Exercise input ▸
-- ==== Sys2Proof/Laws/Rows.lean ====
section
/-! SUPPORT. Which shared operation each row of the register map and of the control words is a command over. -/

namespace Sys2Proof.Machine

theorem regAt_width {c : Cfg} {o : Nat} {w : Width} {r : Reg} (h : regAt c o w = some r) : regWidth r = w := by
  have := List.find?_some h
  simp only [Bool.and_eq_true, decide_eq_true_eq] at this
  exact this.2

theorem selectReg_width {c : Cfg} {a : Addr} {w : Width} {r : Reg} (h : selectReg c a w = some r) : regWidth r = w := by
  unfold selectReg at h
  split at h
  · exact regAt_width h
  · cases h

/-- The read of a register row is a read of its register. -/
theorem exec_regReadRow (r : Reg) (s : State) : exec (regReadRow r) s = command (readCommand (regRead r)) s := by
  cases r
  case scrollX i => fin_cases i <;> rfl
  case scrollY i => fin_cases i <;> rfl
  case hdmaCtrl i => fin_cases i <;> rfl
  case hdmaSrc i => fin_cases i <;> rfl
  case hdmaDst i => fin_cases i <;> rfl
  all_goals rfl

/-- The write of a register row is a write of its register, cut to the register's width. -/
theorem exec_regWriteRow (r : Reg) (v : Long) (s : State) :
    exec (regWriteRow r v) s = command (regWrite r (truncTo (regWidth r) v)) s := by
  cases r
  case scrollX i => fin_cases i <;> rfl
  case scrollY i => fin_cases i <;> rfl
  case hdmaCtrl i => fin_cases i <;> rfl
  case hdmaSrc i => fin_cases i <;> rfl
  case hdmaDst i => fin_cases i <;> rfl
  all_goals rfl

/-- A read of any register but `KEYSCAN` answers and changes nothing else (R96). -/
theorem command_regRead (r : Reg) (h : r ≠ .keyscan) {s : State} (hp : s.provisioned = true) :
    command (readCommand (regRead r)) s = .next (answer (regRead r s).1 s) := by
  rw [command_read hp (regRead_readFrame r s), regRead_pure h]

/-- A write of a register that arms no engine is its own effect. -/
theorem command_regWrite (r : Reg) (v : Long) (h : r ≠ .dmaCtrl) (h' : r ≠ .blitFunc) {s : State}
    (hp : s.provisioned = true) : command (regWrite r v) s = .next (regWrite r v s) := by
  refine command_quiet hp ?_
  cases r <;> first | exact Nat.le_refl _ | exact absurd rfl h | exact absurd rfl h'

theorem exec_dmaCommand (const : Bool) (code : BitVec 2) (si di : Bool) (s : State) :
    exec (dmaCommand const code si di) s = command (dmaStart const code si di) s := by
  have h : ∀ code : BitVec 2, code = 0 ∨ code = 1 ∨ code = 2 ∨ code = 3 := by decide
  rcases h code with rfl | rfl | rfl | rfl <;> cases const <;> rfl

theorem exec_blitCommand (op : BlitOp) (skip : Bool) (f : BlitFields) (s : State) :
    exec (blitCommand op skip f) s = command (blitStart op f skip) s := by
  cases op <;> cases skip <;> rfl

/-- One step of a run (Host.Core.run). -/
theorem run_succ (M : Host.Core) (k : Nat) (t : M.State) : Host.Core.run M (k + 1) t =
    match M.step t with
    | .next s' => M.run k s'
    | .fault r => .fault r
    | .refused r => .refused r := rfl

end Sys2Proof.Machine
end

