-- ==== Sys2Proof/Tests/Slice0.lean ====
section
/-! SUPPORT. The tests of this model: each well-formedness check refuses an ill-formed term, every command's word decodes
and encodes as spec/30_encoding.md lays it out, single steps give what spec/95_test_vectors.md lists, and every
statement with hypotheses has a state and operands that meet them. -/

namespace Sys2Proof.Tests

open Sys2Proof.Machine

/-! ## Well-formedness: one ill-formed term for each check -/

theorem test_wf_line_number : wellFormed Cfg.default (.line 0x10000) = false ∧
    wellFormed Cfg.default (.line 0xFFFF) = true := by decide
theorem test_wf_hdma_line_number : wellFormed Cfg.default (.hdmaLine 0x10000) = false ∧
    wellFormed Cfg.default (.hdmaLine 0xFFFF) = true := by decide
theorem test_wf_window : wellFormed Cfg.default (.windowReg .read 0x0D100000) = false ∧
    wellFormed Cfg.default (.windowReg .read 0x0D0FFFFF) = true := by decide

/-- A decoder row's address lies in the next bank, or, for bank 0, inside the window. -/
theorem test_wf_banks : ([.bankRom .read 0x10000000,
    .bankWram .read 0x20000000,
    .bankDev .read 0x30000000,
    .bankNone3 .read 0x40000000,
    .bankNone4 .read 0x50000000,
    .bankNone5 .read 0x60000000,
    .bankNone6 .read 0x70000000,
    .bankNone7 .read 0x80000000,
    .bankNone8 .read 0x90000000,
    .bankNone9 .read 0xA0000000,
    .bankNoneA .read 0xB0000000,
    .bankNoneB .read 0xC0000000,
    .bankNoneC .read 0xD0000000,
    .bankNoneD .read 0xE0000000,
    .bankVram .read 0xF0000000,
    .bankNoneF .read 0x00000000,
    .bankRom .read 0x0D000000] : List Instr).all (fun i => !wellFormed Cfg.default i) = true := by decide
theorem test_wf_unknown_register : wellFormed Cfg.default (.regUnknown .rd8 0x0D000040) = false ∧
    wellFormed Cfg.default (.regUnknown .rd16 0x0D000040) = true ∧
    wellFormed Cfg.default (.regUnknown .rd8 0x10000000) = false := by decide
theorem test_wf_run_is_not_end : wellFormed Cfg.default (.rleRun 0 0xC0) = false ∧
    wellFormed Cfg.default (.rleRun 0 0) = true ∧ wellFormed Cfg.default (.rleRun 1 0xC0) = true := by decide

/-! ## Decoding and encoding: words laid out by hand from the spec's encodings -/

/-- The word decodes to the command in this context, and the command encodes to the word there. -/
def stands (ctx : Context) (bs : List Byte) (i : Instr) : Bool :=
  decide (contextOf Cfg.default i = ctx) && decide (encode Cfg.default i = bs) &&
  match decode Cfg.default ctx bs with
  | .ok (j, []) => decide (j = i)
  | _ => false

Exercise aim ▸ Look through the material above for "Long" and copy the lines that have it.

Exercise result ▸
theorem exec_regWriteRow (r : Reg) (v : Long) (s : State) :
theorem command_regWrite (r : Reg) (v : Long) (h : r ≠ .dmaCtrl) (h' : r ≠ .blitFunc) {s : State}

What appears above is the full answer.